From the records below, set down exactly the lines starting with the line that contains "(batchToRing s i x" and going on through the line that contains "rfl, by simp⟩". Nothing else is wanted.
------
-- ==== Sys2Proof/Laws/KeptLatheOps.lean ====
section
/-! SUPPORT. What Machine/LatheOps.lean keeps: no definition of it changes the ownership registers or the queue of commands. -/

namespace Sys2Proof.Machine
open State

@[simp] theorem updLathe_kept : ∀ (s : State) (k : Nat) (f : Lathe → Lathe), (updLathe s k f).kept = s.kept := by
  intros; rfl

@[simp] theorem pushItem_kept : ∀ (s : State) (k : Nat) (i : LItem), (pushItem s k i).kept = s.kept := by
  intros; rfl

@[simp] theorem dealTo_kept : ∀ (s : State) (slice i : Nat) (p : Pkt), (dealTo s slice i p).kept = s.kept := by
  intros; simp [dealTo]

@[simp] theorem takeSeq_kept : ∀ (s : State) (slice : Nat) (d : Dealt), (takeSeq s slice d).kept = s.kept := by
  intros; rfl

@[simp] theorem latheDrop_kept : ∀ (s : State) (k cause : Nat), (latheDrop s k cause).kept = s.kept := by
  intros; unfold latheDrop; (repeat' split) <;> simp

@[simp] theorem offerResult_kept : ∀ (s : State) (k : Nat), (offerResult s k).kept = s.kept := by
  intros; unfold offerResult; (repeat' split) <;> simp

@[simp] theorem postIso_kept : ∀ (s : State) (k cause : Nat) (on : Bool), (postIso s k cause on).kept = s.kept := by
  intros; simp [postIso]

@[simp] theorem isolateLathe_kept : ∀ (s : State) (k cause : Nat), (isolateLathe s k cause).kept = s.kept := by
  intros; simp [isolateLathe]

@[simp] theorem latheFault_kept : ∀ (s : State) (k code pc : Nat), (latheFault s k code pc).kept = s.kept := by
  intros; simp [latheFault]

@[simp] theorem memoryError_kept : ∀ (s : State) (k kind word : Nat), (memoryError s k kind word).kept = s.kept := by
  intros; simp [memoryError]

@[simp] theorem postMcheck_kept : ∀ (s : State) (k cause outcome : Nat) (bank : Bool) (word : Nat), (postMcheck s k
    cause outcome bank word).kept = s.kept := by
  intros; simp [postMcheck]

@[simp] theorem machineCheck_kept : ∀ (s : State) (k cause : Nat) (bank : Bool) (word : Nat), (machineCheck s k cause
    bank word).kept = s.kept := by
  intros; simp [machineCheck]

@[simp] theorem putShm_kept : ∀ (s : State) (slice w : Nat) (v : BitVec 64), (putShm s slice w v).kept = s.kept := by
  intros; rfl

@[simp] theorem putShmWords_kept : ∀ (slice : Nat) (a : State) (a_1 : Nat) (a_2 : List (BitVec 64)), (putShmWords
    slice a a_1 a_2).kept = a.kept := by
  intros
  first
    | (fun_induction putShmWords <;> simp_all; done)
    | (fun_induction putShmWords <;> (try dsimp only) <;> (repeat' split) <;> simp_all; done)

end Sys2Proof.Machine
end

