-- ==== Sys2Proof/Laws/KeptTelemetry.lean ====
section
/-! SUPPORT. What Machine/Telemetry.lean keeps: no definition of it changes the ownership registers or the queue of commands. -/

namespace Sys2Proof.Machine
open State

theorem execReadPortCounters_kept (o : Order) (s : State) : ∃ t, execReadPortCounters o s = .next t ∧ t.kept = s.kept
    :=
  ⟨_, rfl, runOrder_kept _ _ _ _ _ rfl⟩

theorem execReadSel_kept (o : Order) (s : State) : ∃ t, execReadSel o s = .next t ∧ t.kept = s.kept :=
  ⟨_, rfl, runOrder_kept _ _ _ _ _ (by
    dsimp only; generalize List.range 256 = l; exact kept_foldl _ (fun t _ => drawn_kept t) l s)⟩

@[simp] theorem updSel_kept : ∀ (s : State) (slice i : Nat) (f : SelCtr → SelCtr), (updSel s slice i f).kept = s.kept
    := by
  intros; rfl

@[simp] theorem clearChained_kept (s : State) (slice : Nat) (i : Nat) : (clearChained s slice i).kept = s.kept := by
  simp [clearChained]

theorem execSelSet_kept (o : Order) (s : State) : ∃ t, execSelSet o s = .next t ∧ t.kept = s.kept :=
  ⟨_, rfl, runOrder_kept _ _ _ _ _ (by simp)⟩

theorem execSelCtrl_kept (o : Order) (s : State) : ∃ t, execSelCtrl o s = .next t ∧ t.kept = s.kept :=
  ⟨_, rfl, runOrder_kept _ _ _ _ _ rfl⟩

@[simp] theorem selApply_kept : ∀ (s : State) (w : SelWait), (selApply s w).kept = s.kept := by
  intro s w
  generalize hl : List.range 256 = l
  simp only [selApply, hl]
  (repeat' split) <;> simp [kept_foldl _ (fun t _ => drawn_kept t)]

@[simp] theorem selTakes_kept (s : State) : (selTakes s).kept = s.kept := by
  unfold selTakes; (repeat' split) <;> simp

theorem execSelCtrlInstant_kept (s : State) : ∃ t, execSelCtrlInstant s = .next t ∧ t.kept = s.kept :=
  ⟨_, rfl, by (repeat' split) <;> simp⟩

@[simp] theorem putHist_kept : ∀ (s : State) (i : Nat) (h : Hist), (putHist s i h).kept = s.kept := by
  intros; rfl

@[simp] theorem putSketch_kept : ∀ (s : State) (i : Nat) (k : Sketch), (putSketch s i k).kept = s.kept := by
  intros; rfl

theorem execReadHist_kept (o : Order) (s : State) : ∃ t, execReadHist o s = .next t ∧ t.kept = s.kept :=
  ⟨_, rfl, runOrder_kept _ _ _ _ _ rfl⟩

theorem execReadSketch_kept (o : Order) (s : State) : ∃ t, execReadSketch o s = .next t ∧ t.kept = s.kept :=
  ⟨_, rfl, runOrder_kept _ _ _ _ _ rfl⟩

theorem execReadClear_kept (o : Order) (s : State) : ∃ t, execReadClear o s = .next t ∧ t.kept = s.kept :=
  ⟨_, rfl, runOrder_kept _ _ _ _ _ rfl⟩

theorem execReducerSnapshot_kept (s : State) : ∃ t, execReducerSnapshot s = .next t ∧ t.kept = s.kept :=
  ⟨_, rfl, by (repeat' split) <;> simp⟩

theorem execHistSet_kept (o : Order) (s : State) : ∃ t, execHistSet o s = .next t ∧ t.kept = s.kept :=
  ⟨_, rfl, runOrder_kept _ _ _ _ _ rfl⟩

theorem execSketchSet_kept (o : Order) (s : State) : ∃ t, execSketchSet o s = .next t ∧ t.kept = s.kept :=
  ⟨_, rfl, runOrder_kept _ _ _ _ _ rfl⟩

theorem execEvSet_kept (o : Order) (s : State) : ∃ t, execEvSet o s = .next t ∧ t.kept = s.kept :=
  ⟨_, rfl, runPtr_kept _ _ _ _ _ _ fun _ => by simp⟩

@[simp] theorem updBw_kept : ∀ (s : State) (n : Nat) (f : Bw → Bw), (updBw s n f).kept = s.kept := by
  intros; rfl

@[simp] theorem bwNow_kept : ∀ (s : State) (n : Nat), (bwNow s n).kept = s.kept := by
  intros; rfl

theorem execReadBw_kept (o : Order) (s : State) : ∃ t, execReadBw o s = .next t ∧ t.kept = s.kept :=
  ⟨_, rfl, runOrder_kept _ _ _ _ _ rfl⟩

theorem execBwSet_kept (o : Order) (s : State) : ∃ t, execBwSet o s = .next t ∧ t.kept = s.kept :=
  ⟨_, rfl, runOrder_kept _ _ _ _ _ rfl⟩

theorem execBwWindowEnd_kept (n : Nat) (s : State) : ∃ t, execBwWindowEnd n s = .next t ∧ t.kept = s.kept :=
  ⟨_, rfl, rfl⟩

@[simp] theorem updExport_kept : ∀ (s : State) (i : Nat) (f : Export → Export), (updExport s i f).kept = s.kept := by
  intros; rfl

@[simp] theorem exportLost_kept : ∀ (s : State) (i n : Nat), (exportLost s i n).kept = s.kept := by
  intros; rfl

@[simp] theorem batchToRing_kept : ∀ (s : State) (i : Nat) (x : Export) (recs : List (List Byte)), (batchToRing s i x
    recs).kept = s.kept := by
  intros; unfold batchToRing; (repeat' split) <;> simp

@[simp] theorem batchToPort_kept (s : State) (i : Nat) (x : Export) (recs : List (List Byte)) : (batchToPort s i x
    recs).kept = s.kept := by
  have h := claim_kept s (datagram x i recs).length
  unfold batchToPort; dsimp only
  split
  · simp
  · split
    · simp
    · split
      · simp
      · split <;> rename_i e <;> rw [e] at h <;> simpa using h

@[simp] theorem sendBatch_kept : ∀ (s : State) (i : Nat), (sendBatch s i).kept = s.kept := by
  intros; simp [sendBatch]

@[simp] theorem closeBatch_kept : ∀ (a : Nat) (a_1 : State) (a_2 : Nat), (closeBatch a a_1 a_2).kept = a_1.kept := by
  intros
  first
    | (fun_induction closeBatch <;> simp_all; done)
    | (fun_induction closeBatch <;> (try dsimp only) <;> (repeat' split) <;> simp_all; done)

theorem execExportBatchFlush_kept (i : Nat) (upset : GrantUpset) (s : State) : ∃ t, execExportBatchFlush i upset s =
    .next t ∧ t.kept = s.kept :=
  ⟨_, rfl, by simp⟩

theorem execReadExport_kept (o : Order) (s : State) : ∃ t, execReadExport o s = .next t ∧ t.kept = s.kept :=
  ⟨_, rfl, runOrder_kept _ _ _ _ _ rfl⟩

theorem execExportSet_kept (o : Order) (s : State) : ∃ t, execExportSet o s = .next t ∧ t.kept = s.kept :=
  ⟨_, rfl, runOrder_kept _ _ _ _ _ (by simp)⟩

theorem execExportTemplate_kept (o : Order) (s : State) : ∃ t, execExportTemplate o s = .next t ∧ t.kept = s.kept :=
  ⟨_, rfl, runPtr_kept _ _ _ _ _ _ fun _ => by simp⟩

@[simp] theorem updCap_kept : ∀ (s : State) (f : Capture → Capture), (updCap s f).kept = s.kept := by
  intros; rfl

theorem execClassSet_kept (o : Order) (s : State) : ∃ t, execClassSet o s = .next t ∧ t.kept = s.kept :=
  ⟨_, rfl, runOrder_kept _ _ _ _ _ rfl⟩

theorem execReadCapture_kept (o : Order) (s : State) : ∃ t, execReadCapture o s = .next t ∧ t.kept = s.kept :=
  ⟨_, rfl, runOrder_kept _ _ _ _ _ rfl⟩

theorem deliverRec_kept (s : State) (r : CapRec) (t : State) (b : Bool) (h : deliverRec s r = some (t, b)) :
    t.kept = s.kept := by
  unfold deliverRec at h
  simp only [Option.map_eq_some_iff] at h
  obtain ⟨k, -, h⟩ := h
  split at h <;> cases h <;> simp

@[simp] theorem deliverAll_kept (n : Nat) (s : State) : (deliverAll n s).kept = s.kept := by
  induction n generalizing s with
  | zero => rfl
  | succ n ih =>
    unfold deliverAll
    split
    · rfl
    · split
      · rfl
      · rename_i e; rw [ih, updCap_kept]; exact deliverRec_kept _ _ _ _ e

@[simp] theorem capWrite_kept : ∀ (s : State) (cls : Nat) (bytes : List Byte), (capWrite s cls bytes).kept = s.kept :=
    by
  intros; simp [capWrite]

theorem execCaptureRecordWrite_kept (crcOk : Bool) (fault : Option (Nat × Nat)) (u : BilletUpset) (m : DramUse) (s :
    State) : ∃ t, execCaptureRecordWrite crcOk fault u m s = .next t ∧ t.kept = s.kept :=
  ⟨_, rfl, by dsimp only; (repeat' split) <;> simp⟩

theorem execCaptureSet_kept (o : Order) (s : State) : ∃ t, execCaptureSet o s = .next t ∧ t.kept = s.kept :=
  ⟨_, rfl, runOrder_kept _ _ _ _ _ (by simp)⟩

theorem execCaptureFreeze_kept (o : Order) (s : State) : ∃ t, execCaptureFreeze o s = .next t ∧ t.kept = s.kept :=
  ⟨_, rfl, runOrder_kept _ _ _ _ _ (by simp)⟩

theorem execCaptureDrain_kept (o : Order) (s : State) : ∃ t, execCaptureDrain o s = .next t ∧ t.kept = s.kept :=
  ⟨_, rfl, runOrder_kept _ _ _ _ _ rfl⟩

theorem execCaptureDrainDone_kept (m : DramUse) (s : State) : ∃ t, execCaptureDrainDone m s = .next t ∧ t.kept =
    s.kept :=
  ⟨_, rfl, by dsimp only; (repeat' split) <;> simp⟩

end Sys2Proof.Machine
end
------
◆ **EXERCISE ANSWER**
@[simp] theorem batchToRing_kept : ∀ (s : State) (i : Nat) (x : Export) (recs : List (List Byte)), (batchToRing s i x
    recs).kept = s.kept := by
  intros; unfold batchToRing; (repeat' split) <;> simp

@[simp] theorem batchToPort_kept (s : State) (i : Nat) (x : Export) (recs : List (List Byte)) : (batchToPort s i x
    recs).kept = s.kept := by
  have h := claim_kept s (datagram x i recs).length
  unfold batchToPort; dsimp only
  split
  · simp
  · split
    · simp
    · split
      · simp
      · split <;> rename_i e <;> rw [e] at h <;> simpa using h

@[simp] theorem sendBatch_kept : ∀ (s : State) (i : Nat), (sendBatch s i).kept = s.kept := by
  intros; simp [sendBatch]

@[simp] theorem closeBatch_kept : ∀ (a : Nat) (a_1 : State) (a_2 : Nat), (closeBatch a a_1 a_2).kept = a_1.kept := by
  intros
  first
    | (fun_induction closeBatch <;> simp_all; done)
    | (fun_induction closeBatch <;> (try dsimp only) <;> (repeat' split) <;> simp_all; done)

theorem execExportBatchFlush_kept (i : Nat) (upset : GrantUpset) (s : State) : ∃ t, execExportBatchFlush i upset s =
    .next t ∧ t.kept = s.kept :=
  ⟨_, rfl, by simp⟩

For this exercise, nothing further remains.